------ Data for the task

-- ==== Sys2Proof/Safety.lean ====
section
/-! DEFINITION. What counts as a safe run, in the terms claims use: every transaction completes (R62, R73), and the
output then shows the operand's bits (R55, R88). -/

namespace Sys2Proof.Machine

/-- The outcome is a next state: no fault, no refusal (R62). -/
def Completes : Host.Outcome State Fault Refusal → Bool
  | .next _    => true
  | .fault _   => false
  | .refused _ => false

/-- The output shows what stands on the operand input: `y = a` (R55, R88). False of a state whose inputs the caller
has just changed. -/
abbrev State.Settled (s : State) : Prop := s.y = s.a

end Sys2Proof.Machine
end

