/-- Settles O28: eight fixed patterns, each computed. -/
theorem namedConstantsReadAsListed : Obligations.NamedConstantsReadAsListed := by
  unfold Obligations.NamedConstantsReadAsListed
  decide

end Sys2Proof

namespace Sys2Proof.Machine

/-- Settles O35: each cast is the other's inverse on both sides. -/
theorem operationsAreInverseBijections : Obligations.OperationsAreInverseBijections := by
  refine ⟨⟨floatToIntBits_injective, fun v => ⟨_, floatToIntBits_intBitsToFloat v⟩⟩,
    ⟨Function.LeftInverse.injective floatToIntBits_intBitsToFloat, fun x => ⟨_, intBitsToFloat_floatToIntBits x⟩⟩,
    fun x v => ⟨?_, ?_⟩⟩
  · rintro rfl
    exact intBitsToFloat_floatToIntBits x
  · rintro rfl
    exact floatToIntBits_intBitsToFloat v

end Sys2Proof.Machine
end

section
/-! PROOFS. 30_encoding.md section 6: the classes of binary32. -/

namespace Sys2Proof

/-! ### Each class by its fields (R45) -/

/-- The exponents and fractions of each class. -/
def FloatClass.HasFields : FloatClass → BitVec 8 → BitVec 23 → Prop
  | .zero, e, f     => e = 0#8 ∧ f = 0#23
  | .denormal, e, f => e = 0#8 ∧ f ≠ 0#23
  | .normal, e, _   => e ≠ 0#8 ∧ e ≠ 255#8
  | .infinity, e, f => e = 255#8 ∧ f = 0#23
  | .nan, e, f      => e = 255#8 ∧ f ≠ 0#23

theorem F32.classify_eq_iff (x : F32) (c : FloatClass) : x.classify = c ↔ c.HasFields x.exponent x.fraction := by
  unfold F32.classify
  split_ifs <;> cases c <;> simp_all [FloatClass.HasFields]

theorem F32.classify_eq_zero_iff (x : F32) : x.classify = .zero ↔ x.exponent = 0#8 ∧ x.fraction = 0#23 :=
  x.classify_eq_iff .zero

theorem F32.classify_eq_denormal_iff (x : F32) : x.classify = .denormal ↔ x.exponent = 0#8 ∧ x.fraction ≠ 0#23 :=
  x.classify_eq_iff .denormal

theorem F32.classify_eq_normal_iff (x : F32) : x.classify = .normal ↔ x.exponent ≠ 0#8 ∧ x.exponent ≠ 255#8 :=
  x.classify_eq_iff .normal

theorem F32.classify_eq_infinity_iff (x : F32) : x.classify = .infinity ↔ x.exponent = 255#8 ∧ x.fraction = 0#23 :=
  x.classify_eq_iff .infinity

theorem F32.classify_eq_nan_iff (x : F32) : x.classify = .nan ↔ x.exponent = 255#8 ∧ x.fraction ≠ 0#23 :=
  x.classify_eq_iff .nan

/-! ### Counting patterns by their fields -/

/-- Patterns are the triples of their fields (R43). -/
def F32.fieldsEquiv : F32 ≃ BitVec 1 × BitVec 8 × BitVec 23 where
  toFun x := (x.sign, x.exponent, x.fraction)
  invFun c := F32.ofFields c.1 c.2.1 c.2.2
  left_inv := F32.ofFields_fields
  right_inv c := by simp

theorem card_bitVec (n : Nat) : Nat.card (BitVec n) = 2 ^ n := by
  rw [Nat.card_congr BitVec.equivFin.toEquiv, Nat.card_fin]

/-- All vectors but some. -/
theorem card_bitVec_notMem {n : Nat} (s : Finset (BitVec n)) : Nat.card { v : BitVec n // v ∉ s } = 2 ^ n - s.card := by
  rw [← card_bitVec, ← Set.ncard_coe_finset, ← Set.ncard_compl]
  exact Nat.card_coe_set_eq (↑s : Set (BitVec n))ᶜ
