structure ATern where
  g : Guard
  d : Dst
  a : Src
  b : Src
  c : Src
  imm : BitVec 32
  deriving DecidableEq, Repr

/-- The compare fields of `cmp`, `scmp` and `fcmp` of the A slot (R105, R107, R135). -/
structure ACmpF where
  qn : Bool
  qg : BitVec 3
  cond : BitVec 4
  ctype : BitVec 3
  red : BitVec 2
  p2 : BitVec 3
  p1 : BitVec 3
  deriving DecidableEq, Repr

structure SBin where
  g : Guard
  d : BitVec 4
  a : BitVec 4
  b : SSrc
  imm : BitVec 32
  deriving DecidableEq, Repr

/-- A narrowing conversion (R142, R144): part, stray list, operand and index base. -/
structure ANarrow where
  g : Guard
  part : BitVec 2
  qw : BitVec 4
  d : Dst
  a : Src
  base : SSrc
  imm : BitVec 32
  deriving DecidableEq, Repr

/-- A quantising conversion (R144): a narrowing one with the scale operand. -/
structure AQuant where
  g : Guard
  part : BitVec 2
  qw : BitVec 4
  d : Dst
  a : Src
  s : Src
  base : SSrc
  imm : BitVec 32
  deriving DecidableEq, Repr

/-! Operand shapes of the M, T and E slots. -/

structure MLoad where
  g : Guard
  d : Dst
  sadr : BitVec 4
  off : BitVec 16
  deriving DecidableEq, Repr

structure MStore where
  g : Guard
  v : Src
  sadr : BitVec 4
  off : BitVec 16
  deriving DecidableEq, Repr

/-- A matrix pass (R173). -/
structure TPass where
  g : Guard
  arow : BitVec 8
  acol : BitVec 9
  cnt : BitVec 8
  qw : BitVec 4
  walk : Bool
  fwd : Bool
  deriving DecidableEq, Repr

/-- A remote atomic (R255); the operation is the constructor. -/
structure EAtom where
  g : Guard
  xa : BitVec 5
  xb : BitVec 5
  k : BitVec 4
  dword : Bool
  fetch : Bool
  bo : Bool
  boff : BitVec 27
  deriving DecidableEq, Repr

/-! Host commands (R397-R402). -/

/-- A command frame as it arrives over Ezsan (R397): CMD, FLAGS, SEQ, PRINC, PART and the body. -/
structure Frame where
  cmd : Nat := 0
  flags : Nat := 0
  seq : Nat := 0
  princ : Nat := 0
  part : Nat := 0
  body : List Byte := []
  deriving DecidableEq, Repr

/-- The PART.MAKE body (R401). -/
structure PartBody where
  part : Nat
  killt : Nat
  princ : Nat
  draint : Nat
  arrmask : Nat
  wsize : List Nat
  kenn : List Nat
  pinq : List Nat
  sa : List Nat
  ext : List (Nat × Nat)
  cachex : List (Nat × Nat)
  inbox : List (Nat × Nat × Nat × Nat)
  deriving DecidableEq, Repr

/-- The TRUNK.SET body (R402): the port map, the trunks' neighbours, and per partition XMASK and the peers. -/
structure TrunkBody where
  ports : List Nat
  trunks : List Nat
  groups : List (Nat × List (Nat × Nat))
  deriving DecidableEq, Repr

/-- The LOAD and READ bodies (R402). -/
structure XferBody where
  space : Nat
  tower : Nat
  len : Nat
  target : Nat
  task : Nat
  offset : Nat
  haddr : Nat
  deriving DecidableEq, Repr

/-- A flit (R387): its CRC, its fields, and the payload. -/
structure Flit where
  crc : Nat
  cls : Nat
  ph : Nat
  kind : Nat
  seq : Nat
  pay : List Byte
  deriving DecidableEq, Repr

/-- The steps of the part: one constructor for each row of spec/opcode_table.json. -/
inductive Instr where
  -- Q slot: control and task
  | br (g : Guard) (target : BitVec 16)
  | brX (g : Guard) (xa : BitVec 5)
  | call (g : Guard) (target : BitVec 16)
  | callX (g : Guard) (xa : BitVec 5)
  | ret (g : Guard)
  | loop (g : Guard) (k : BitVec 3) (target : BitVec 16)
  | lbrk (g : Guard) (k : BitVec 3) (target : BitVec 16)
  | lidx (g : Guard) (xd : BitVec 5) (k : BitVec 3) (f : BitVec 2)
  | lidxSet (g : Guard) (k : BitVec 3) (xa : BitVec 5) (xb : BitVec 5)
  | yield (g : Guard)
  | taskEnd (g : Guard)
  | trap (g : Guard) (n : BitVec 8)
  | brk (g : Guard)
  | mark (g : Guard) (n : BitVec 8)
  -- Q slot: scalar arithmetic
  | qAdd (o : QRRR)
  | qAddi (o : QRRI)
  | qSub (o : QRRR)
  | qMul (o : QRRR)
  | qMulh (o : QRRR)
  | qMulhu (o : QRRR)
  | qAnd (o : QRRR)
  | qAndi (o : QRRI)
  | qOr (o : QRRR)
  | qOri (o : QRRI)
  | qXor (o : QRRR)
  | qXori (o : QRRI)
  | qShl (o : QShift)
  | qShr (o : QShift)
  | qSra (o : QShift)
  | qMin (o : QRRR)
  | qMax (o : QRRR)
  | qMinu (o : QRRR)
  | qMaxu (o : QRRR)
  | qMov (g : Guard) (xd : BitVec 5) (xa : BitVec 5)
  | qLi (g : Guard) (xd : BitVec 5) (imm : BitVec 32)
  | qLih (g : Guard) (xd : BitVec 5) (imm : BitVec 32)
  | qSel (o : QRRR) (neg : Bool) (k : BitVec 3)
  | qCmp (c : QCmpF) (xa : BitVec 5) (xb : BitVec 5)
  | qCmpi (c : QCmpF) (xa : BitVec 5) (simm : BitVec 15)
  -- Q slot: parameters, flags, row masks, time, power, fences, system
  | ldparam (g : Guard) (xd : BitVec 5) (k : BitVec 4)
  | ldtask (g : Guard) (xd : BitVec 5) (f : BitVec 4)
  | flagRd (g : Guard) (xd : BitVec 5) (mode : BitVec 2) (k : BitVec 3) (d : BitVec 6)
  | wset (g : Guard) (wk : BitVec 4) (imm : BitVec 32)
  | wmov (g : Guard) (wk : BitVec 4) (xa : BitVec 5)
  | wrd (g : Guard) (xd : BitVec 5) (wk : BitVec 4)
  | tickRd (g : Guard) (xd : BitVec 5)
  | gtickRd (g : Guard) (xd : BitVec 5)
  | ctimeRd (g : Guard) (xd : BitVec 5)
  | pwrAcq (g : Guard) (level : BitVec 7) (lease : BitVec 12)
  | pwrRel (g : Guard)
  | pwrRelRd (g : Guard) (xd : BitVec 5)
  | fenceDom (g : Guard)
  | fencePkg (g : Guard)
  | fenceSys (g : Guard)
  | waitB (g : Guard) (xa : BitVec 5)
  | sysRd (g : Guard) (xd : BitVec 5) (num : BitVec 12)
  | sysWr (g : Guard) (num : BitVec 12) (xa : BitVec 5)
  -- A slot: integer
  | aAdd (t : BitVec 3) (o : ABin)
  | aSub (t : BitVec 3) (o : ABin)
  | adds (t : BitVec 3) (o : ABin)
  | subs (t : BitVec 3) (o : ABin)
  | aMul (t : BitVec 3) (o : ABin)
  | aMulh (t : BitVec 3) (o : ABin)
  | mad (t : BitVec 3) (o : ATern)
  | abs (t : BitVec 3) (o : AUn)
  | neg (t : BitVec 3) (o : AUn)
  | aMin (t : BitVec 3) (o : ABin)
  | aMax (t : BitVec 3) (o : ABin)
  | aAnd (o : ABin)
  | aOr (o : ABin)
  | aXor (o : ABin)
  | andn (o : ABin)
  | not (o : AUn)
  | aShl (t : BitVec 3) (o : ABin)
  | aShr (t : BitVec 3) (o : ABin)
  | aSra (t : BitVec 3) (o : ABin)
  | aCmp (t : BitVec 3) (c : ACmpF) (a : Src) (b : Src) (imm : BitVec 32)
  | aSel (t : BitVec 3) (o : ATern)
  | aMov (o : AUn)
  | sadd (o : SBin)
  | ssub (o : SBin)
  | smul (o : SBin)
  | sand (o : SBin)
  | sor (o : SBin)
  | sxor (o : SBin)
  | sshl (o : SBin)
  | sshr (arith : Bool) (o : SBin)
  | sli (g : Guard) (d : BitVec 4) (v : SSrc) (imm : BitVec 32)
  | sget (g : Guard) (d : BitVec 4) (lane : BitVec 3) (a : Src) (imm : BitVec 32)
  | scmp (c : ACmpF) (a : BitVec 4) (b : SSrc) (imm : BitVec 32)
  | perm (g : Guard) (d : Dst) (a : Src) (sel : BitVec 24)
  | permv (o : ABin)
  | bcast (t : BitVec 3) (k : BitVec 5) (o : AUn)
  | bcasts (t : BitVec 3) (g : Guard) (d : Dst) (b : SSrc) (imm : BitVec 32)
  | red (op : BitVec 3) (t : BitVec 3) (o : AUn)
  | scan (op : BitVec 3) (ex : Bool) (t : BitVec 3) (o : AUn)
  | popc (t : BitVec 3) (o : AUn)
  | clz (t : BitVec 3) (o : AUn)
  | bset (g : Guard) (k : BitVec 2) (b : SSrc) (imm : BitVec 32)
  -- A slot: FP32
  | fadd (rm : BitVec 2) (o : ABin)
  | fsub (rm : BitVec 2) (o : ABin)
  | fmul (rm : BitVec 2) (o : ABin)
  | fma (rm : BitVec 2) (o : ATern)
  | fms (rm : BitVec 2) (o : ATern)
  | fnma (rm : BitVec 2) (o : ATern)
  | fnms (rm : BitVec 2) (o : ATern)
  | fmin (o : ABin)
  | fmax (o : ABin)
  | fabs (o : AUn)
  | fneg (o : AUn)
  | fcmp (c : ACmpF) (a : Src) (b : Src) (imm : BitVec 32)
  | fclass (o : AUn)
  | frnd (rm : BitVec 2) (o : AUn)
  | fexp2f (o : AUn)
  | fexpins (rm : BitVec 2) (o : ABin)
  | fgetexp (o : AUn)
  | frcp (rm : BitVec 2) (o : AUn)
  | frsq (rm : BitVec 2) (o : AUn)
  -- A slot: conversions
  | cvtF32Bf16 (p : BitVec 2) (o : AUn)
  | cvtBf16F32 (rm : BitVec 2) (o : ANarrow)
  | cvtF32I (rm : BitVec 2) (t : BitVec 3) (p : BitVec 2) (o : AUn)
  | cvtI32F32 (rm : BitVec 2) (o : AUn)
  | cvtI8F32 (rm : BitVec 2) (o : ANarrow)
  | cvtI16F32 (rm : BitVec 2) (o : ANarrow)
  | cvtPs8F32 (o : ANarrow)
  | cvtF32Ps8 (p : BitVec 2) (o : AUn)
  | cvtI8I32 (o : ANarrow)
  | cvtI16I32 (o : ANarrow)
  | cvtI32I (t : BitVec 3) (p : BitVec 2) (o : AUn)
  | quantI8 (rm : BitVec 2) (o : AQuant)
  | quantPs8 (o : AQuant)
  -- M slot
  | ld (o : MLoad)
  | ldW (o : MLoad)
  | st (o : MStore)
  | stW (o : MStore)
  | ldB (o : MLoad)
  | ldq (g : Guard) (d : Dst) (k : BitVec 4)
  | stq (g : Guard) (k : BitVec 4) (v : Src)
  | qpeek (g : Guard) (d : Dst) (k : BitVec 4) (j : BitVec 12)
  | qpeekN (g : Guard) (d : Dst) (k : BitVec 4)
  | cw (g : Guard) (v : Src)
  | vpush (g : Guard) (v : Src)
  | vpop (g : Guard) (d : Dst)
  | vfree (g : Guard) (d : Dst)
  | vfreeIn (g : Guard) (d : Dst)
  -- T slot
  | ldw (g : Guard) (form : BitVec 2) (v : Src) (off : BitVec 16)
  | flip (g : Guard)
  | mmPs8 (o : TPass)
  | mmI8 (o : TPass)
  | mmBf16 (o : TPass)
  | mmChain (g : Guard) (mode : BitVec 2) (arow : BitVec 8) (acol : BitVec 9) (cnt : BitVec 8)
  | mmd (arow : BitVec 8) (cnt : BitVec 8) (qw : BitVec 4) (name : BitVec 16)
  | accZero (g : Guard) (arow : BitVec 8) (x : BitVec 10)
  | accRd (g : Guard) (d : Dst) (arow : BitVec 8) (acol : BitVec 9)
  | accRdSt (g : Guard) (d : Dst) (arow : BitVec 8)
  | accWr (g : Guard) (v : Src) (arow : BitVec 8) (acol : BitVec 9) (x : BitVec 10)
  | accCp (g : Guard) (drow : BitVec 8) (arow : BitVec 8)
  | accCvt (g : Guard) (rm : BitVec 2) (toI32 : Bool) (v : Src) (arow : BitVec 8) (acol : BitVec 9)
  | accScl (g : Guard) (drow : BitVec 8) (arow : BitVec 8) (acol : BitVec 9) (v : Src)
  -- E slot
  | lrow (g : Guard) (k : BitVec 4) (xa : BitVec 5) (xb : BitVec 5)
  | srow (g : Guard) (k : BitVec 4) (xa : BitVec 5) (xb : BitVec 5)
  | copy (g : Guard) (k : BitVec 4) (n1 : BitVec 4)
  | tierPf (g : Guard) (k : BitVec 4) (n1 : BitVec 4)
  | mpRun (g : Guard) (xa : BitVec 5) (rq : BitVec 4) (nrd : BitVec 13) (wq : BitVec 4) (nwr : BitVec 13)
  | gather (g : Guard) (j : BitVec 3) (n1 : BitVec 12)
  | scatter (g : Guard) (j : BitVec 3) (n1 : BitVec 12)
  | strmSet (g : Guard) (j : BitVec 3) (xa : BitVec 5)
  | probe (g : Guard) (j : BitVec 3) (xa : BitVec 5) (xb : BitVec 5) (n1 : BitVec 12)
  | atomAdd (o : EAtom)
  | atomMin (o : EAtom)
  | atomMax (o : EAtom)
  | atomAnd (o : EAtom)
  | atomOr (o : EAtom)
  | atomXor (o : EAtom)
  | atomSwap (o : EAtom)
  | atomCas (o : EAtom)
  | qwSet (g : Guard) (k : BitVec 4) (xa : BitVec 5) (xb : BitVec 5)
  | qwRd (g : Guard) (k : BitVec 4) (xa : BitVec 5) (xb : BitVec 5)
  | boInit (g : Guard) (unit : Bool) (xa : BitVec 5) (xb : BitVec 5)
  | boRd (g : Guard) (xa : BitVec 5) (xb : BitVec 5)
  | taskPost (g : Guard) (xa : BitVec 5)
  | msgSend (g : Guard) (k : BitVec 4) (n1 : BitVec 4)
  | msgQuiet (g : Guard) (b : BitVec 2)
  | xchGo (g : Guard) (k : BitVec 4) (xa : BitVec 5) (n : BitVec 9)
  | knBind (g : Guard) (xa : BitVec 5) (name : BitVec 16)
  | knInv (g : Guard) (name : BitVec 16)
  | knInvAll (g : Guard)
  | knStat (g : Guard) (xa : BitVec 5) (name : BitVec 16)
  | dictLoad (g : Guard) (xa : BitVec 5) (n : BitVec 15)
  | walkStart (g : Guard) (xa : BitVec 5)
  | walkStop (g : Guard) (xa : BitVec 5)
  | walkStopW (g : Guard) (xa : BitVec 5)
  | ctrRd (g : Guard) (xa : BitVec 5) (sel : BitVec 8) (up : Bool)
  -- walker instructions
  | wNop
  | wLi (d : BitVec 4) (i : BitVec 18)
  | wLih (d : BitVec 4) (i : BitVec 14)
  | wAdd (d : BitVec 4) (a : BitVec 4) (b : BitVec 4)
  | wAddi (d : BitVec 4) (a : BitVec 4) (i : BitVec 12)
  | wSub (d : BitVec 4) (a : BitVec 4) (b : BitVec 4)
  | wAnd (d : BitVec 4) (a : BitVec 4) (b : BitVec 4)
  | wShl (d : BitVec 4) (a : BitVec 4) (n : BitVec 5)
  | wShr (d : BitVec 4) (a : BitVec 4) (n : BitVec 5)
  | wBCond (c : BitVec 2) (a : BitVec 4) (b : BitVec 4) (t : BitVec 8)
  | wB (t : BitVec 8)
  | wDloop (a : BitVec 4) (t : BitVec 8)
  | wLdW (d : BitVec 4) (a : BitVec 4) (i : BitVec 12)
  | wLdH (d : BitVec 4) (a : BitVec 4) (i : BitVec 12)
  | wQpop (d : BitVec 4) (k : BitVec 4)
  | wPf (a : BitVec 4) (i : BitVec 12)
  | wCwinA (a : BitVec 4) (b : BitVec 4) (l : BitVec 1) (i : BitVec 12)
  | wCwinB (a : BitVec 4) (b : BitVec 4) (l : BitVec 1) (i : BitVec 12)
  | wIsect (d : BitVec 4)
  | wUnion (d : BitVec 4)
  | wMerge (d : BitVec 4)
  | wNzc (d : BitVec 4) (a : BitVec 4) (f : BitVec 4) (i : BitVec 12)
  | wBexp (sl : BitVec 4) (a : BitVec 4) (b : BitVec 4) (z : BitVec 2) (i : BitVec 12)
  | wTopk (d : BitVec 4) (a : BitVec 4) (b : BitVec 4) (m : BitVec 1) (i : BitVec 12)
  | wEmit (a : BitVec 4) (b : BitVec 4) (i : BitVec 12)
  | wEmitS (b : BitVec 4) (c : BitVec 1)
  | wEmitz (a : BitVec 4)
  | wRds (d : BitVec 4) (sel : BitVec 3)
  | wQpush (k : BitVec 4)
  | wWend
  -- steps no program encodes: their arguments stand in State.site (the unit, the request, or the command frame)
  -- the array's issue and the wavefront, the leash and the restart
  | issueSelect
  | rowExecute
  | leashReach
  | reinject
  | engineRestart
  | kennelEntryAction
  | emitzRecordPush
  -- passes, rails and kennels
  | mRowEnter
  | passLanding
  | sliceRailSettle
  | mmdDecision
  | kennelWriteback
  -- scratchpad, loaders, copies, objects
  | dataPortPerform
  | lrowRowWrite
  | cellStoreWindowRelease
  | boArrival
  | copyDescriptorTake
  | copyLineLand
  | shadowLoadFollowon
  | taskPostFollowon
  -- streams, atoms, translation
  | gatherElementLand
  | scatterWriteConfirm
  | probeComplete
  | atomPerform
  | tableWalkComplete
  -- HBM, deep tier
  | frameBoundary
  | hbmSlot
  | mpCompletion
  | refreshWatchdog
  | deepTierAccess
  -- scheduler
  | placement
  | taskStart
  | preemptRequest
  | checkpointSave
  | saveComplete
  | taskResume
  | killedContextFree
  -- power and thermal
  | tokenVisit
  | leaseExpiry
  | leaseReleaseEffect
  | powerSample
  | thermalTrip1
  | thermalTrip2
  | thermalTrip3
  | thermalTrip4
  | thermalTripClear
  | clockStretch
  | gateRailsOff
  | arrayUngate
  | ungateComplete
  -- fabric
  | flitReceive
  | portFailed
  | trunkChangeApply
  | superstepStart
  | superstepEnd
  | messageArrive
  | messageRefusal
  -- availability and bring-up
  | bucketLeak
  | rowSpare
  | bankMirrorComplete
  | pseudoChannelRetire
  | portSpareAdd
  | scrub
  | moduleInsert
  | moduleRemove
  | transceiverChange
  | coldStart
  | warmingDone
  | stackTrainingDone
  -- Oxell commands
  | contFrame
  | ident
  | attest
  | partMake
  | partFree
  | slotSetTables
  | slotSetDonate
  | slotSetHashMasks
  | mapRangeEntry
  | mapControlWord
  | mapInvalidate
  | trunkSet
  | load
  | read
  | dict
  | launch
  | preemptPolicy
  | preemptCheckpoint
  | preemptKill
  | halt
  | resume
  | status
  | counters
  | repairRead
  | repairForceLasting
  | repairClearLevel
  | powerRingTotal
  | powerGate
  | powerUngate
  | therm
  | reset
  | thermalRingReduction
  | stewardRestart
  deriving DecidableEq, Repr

------------

:: Task requirements ::
Could you restate word for word the lines above from the one containing "fgetexp (o : AUn)" through the one containing "cvtF32I (rm : BitVec", both included, and nothing else?

:: Solution for this exercise ::
  | fgetexp (o : AUn)
  | frcp (rm : BitVec 2) (o : AUn)
  | frsq (rm : BitVec 2) (o : AUn)
  -- A slot: conversions
  | cvtF32Bf16 (p : BitVec 2) (o : AUn)
  | cvtBf16F32 (rm : BitVec 2) (o : ANarrow)
  | cvtF32I (rm : BitVec 2) (t : BitVec 3) (p : BitVec 2) (o : AUn)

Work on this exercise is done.